Shopping mall in Caracas, Venezuela

El Recreo Shopping Mall is a large shopping mall in the commercial, financial, tourist and cultural district of Sabana Grande, Caracas, Venezuela. According to Top Shopping Centers magazine, the mall averaged three million visitors per month in 2013-2014. At 28 m and seven floors below grade, it is Latin America's deepest construction and part of the late-1990s real-estate boom in Sabana Grande. El Recreo Shopping Mall was designed by Venezuelan architects Carlos Gómez de Llarena and Moisés Benacerraf. The shopping center's twin towers—the 125 m Citibank and Movilnet Towers—are the tallest skyscrapers in the Venezuelan capital. The mall is connected to the Gran Meliá Caracas Hotel.

== Overview ==
The mixed-use commercial center, with office towers and commercial space, has investors from North America and Venezuela. The commercial area, about 30000 m2, has a variety of shops.
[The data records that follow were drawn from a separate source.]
/-! ### The opcode map (R215) -/

/-- The major opcode and the fields below it; none for a machine event. -/
def opcFields : Instr → Option (Nat × List (Nat × Nat))
  | .nop => some (0, [(88, 0)])
  | .add o => some (0x01, ROp.fields o)
  | .sub o => some (0x02, ROp.fields o)
  | .addi o => some (0x03, IOp.fields o)
  | .mul o => some (0x04, ROp.fields o)
  | .mulh o => some (0x05, ROp.fields o)
  | .divI o => some (0x06, ROp.fields o)
  | .remI o => some (0x07, ROp.fields o)
  | .andI o => some (0x08, ROp.fields o)
  | .orI o => some (0x09, ROp.fields o)
  | .xorI o => some (0x0A, ROp.fields o)
  | .andn o => some (0x0B, ROp.fields o)
  | .shl o => some (0x0C, ROp.fields o)
  | .shr o => some (0x0D, ROp.fields o)
  | .sra o => some (0x0E, ROp.fields o)
  | .rot o => some (0x0F, ROp.fields o)
  | .clz o => some (0x10, ROp.fields o)
  | .ctz o => some (0x11, ROp.fields o)
  | .popc o => some (0x12, ROp.fields o)
  | .minI o => some (0x13, ROp.fields o)
  | .maxI o => some (0x14, ROp.fields o)
  | .cmp o => some (0x15, ROp.fields o)
  | .sel o => some (0x16, ROp.fields o)
  | .movi o => some (0x17, IOp.fields o)
  | .lea o => some (0x18, ROp.fields o)
  | .bfx o => some (0x19, ROp.fields o)
  | .bfi o => some (0x1A, ROp.fields o)
  | .bswap o => some (0x1B, ROp.fields o)
  | .movp o => some (0x1C, ROp.fields o)
  | .pset o => some (0x1D, ROp.fields o)
  | .fadd o => some (0x20, ROp.fields o)
  | .fsub o => some (0x21, ROp.fields o)
  | .fmul o => some (0x22, ROp.fields o)
  | .ffma o => some (0x23, ROp.fields o)
  | .fdiv o => some (0x24, ROp.fields o)
  | .fsqrt o => some (0x25, ROp.fields o)
  | .fmin o => some (0x26, ROp.fields o)
  | .fmax o => some (0x27, ROp.fields o)
  | .fcmp o => some (0x28, ROp.fields o)
  | .fcvt o => some (0x29, ROp.fields o)
  | .fclass o => some (0x2A, ROp.fields o)
  | .fsgn o => some (0x2B, ROp.fields o)
  | .br o => some (0x30, BOp.fields o)
  | .boc o => some (0x31, BOp.fields o)
  | .call o => some (0x32, BOp.fields o)
  | .ret o => some (0x33, ROp.fields o)
  | .jmp o => some (0x34, ROp.fields o)
  | .calli o => some (0x35, ROp.fields o)
  | .loopI o => some (0x36, BOp.fields o)
  | .yieldI o => some (0x37, ROp.fields o)
  | .park o => some (0x38, ROp.fields o)
  | .enter o => some (0x39, IOp.fields o)
  | .leave o => some (0x3A, ROp.fields o)
  | .endI o => some (0x3B, ROp.fields o)
  | .ld o => some (0x40, MOp.fields o)
  | .st o => some (0x41, MOp.fields o)
  | .ldw o => some (0x42, MOp.fields o)
  | .ldc o => some (0x43, MOp.fields o)
  | .stf o => some (0x44, MOp.fields o)
  | .ste o => some (0x45, MOp.fields o)
  | .feq o => some (0x46, MOp.fields o)
  | .feset o => some (0x47, MOp.fields o)
  | .ldl o => some (0x48, MOp.fields o)
  | .stl o => some (0x49, MOp.fields o)
  | .ldb o => some (0x4A, MOp.fields o)
  | .stb o => some (0x4B, MOp.fields o)
  | .ldk o => some (0x4C, MOp.fields o)
  | .wld o => some (0x4D, MOp.fields o)
  | .pfx o => some (0x4E, MOp.fields o)
  | .acq o => some (0x4F, ROp.fields o)
  | .rel o => some (0x50, MOp.fields o)
  | .fence o => some (0x51, MOp.fields o)
  | .aadd o => some (0x60, MOp.fields o)
  | .aand o => some (0x61, MOp.fields o)
  | .aor o => some (0x62, MOp.fields o)
  | .axor o => some (0x63, MOp.fields o)
  | .amin o => some (0x64, MOp.fields o)
  | .amax o => some (0x65, MOp.fields o)
  | .aswp o => some (0x66, MOp.fields o)
  | .acas o => some (0x67, MOp.fields o)
  | .afadd o => some (0x68, MOp.fields o)
  | .rsta o => some (0x69, MOp.fields o)
  | .swait o => some (0x70, EOp.fields o)
  | .ssig o => some (0x71, EOp.fields o)
  | .sset o => some (0x72, EOp.fields o)
  | .msend o => some (0x73, EOp.fields o)
  | .mrd o => some (0x74, EOp.fields o)
  | .bara o => some (0x75, EOp.fields o)
  | .barw o => some (0x76, EOp.fields o)
  | .doneI o => some (0x77, ROp.fields o)
  | .startI o => some (0x78, EOp.fields o)
  | .hchk o => some (0x79, EOp.fields o)
  | .rpop o => some (0x7A, EOp.fields o)
  | .rdec o => some (0x7B, EOp.fields o)
  | .take o => some (0x7C, EOp.fields o)
  | .give o => some (0x7D, EOp.fields o)
  | .mret o => some (0x7E, ROp.fields o)
  | .vadd o => some (0x80, VOp.fields o)
  | .vsub o => some (0x81, VOp.fields o)
  | .vmul o => some (0x82, VOp.fields o)
  | .vfma o => some (0x83, VOp.fields o)
  | .vmin o => some (0x84, VOp.fields o)
  | .vmax o => some (0x85, VOp.fields o)
  | .vabs o => some (0x86, VOp.fields o)
  | .vcmp o => some (0x87, VOp.fields o)
  | .vsel o => some (0x88, VOp.fields o)
  | .vand o => some (0x89, VOp.fields o)
  | .vor o => some (0x8A, VOp.fields o)
  | .vxor o => some (0x8B, VOp.fields o)
  | .vshl o => some (0x8C, VOp.fields o)
  | .vshr o => some (0x8D, VOp.fields o)
  | .vcvt o => some (0x8E, VOp.fields o)
  | .vexp2 o => some (0x8F, VOp.fields o)
  | .vlog2 o => some (0x90, VOp.fields o)
  | .vrcp o => some (0x91, VOp.fields o)
  | .vrsq o => some (0x92, VOp.fields o)
  | .vred o => some (0x93, VOp.fields o)
  | .vscan o => some (0x94, VOp.fields o)
  | .vperm o => some (0x95, VOp.fields o)
  | .vgath o => some (0x96, VOp.fields o)
  | .vscat o => some (0x97, VOp.fields o)
  | .vqnt o => some (0x98, VOp.fields o)
  | .vdq o => some (0x99, VOp.fields o)
  | .vmov o => some (0x9A, VOp.fields o)
  | .vld o => some (0x9B, VOp.fields o)
  | .vst o => some (0x9C, VOp.fields o)
  | .vmrg o => some (0x9D, VOp.fields o)
  | .vbsr o => some (0x9E, VOp.fields o)
  | .mld o => some (0xB0, XOp.fields o)
  | .mst o => some (0xB1, XOp.fields o)
  | .mma o => some (0xB2, XOp.fields o)
  | .mzero o => some (0xB3, XOp.fields o)
  | .mtrn o => some (0xB4, XOp.fields o)
  | .mcvt o => some (0xB5, XOp.fields o)
  | .mscl o => some (0xB6, XOp.fields o)
  | .macc o => some (0xB7, XOp.fields o)
  | .mstat o => some (0xB8, XOp.fields o)
  | .capp o => some (0xC0, EOp.fields o)
  | .cadv o => some (0xC1, EOp.fields o)
  | .cseq o => some (0xC2, EOp.fields o)
  | .clck o => some (0xC3, EOp.fields o)
  | .culk o => some (0xC4, EOp.fields o)
  | .evpop o => some (0xC5, EOp.fields o)
  | .csrr o => some (0xD0, IOp.fields o)
  | .csrw o => some (0xD1, IOp.fields o)
  | .csrs o => some (0xD2, IOp.fields o)
  | .csrc o => some (0xD3, IOp.fields o)
  | .trap o => some (0xD4, IOp.fields o)
  | .eret o => some (0xD5, ROp.fields o)
  | .invl o => some (0xD6, ROp.fields o)
  | .wbk o => some (0xD7, ROp.fields o)
  | .perm o => some (0xD8, ROp.fields o)
  | .bkpt o => some (0xD9, IOp.fields o)
  | .markI o => some (0xDA, IOp.fields o)
  | .dstp o => some (0xDB, ROp.fields o)
  | _ => none

/-- The instruction of opcode `opc` with the fields of `w` (R215). -/
def rawAt (opc w : Nat) : Option Instr :=
  match opc with
  | 0x00 => some .nop
  | 0x01 => (ROp.read w).map .add
  | 0x02 => (ROp.read w).map .sub
  | 0x03 => (IOp.read w).map .addi
  | 0x04 => (ROp.read w).map .mul
  | 0x05 => (ROp.read w).map .mulh
  | 0x06 => (ROp.read w).map .divI
  | 0x07 => (ROp.read w).map .remI
  | 0x08 => (ROp.read w).map .andI
  | 0x09 => (ROp.read w).map .orI
  | 0x0A => (ROp.read w).map .xorI
  | 0x0B => (ROp.read w).map .andn
  | 0x0C => (ROp.read w).map .shl
  | 0x0D => (ROp.read w).map .shr
  | 0x0E => (ROp.read w).map .sra
  | 0x0F => (ROp.read w).map .rot
  | 0x10 => (ROp.read w).map .clz
  | 0x11 => (ROp.read w).map .ctz
  | 0x12 => (ROp.read w).map .popc
  | 0x13 => (ROp.read w).map .minI
  | 0x14 => (ROp.read w).map .maxI
  | 0x15 => (ROp.read w).map .cmp
  | 0x16 => (ROp.read w).map .sel
  | 0x17 => (IOp.read w).map .movi
  | 0x18 => (ROp.read w).map .lea
  | 0x19 => (ROp.read w).map .bfx
  | 0x1A => (ROp.read w).map .bfi
  | 0x1B => (ROp.read w).map .bswap
  | 0x1C => (ROp.read w).map .movp
  | 0x1D => (ROp.read w).map .pset
  | 0x20 => (ROp.read w).map .fadd
  | 0x21 => (ROp.read w).map .fsub
  | 0x22 => (ROp.read w).map .fmul
  | 0x23 => (ROp.read w).map .ffma
  | 0x24 => (ROp.read w).map .fdiv
  | 0x25 => (ROp.read w).map .fsqrt
  | 0x26 => (ROp.read w).map .fmin
  | 0x27 => (ROp.read w).map .fmax
  | 0x28 => (ROp.read w).map .fcmp
  | 0x29 => (ROp.read w).map .fcvt
  | 0x2A => (ROp.read w).map .fclass
  | 0x2B => (ROp.read w).map .fsgn
  | 0x30 => (BOp.read w).map .br
  | 0x31 => (BOp.read w).map .boc
  | 0x32 => (BOp.read w).map .call
  | 0x33 => (ROp.read w).map .ret
  | 0x34 => (ROp.read w).map .jmp
  | 0x35 => (ROp.read w).map .calli
  | 0x36 => (BOp.read w).map .loopI
  | 0x37 => (ROp.read w).map .yieldI
  | 0x38 => (ROp.read w).map .park
  | 0x39 => (IOp.read w).map .enter
  | 0x3A => (ROp.read w).map .leave
  | 0x3B => (ROp.read w).map .endI
  | 0x40 => (MOp.read w).map .ld
  | 0x41 => (MOp.read w).map .st
  | 0x42 => (MOp.read w).map .ldw
  | 0x43 => (MOp.read w).map .ldc
  | 0x44 => (MOp.read w).map .stf
  | 0x45 => (MOp.read w).map .ste
  | 0x46 => (MOp.read w).map .feq
  | 0x47 => (MOp.read w).map .feset
  | 0x48 => (MOp.read w).map .ldl
  | 0x49 => (MOp.read w).map .stl
  | 0x4A => (MOp.read w).map .ldb
  | 0x4B => (MOp.read w).map .stb
  | 0x4C => (MOp.read w).map .ldk
  | 0x4D => (MOp.read w).map .wld
  | 0x4E => (MOp.read w).map .pfx
  | 0x4F => (ROp.read w).map .acq
  | 0x50 => (MOp.read w).map .rel
  | 0x51 => (MOp.read w).map .fence
  | 0x60 => (MOp.read w).map .aadd
  | 0x61 => (MOp.read w).map .aand
  | 0x62 => (MOp.read w).map .aor
  | 0x63 => (MOp.read w).map .axor
  | 0x64 => (MOp.read w).map .amin
  | 0x65 => (MOp.read w).map .amax
  | 0x66 => (MOp.read w).map .aswp
  | 0x67 => (MOp.read w).map .acas
  | 0x68 => (MOp.read w).map .afadd
  | 0x69 => (MOp.read w).map .rsta
  | 0x70 => (EOp.read w).map .swait
  | 0x71 => (EOp.read w).map .ssig
  | 0x72 => (EOp.read w).map .sset
  | 0x73 => (EOp.read w).map .msend
  | 0x74 => (EOp.read w).map .mrd
  | 0x75 => (EOp.read w).map .bara
  | 0x76 => (EOp.read w).map .barw
  | 0x77 => (ROp.read w).map .doneI
  | 0x78 => (EOp.read w).map .startI
  | 0x79 => (EOp.read w).map .hchk
  | 0x7A => (EOp.read w).map .rpop
  | 0x7B => (EOp.read w).map .rdec
  | 0x7C => (EOp.read w).map .take
  | 0x7D => (EOp.read w).map .give
  | 0x7E => (ROp.read w).map .mret
  | 0x80 => (VOp.read w).map .vadd
  | 0x81 => (VOp.read w).map .vsub
  | 0x82 => (VOp.read w).map .vmul
  | 0x83 => (VOp.read w).map .vfma
  | 0x84 => (VOp.read w).map .vmin
  | 0x85 => (VOp.read w).map .vmax
  | 0x86 => (VOp.read w).map .vabs
  | 0x87 => (VOp.read w).map .vcmp
  | 0x88 => (VOp.read w).map .vsel
  | 0x89 => (VOp.read w).map .vand
  | 0x8A => (VOp.read w).map .vor
  | 0x8B => (VOp.read w).map .vxor
  | 0x8C => (VOp.read w).map .vshl
  | 0x8D => (VOp.read w).map .vshr
  | 0x8E => (VOp.read w).map .vcvt
  | 0x8F => (VOp.read w).map .vexp2
  | 0x90 => (VOp.read w).map .vlog2
  | 0x91 => (VOp.read w).map .vrcp
  | 0x92 => (VOp.read w).map .vrsq
  | 0x93 => (VOp.read w).map .vred
  | 0x94 => (VOp.read w).map .vscan
  | 0x95 => (VOp.read w).map .vperm
  | 0x96 => (VOp.read w).map .vgath
  | 0x97 => (VOp.read w).map .vscat
  | 0x98 => (VOp.read w).map .vqnt
  | 0x99 => (VOp.read w).map .vdq
  | 0x9A => (VOp.read w).map .vmov
  | 0x9B => (VOp.read w).map .vld
  | 0x9C => (VOp.read w).map .vst
  | 0x9D => (VOp.read w).map .vmrg
  | 0x9E => (VOp.read w).map .vbsr
  | 0xB0 => (XOp.read w).map .mld
  | 0xB1 => (XOp.read w).map .mst
  | 0xB2 => (XOp.read w).map .mma
  | 0xB3 => (XOp.read w).map .mzero
  | 0xB4 => (XOp.read w).map .mtrn
  | 0xB5 => (XOp.read w).map .mcvt
  | 0xB6 => (XOp.read w).map .mscl
  | 0xB7 => (XOp.read w).map .macc
  | 0xB8 => (XOp.read w).map .mstat
  | 0xC0 => (EOp.read w).map .capp
  | 0xC1 => (EOp.read w).map .cadv
  | 0xC2 => (EOp.read w).map .cseq
  | 0xC3 => (EOp.read w).map .clck
  | 0xC4 => (EOp.read w).map .culk
  | 0xC5 => (EOp.read w).map .evpop
  | 0xD0 => (IOp.read w).map .csrr
  | 0xD1 => (IOp.read w).map .csrw
  | 0xD2 => (IOp.read w).map .csrs
  | 0xD3 => (IOp.read w).map .csrc
  | 0xD4 => (IOp.read w).map .trap
  | 0xD5 => (ROp.read w).map .eret
  | 0xD6 => (ROp.read w).map .invl
  | 0xD7 => (ROp.read w).map .wbk
  | 0xD8 => (ROp.read w).map .perm
  | 0xD9 => (IOp.read w).map .bkpt
  | 0xDA => (IOp.read w).map .markI
  | 0xDB => (ROp.read w).map .dstp
  | _ => none

/-- The instruction an opcode and its fields stand for, before the checks of R486. -/
def rawDecode (w : Nat) : Option Instr := rawAt (w / 2 ^ 88) w

/-- The 96 bits of an instruction (R190); none for a machine event. -/
def encode (i : Instr) : Option Nat :=
  (opcFields i).map fun p => pack (p.2 ++ [(8, p.1)])

/-- The instruction in a slot. A slot with a bit set that the format leaves zero, or that breaks a
check of R486, holds none (R485, R486). -/
def decodeSlot (w : Nat) : Option Instr :=
  match rawDecode w with
  | some i => if legal i && encode i == some w then some i else none
  | none => none

/-- The twelve bytes of a slot as a fetch line stores them, lowest first (R190). -/
def slotBytes (w : Nat) : List Byte := bytesOf w 12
Its fitness center, Gold's Gym El Recreo, was ranked as the company's best international gym during its annual convention in 2011. The mall, also used for noncommercial purposes, has lent its facilities to Espacio Anna Frank of the Venezuelan Jewish community.

The food court, a dedicated 2263 m2 floor with seating for over 1000 people, is Venezuela's largest. It serves dishes from a variety of cuisines, including Italian, Spanish, Japanese, Mexican and American.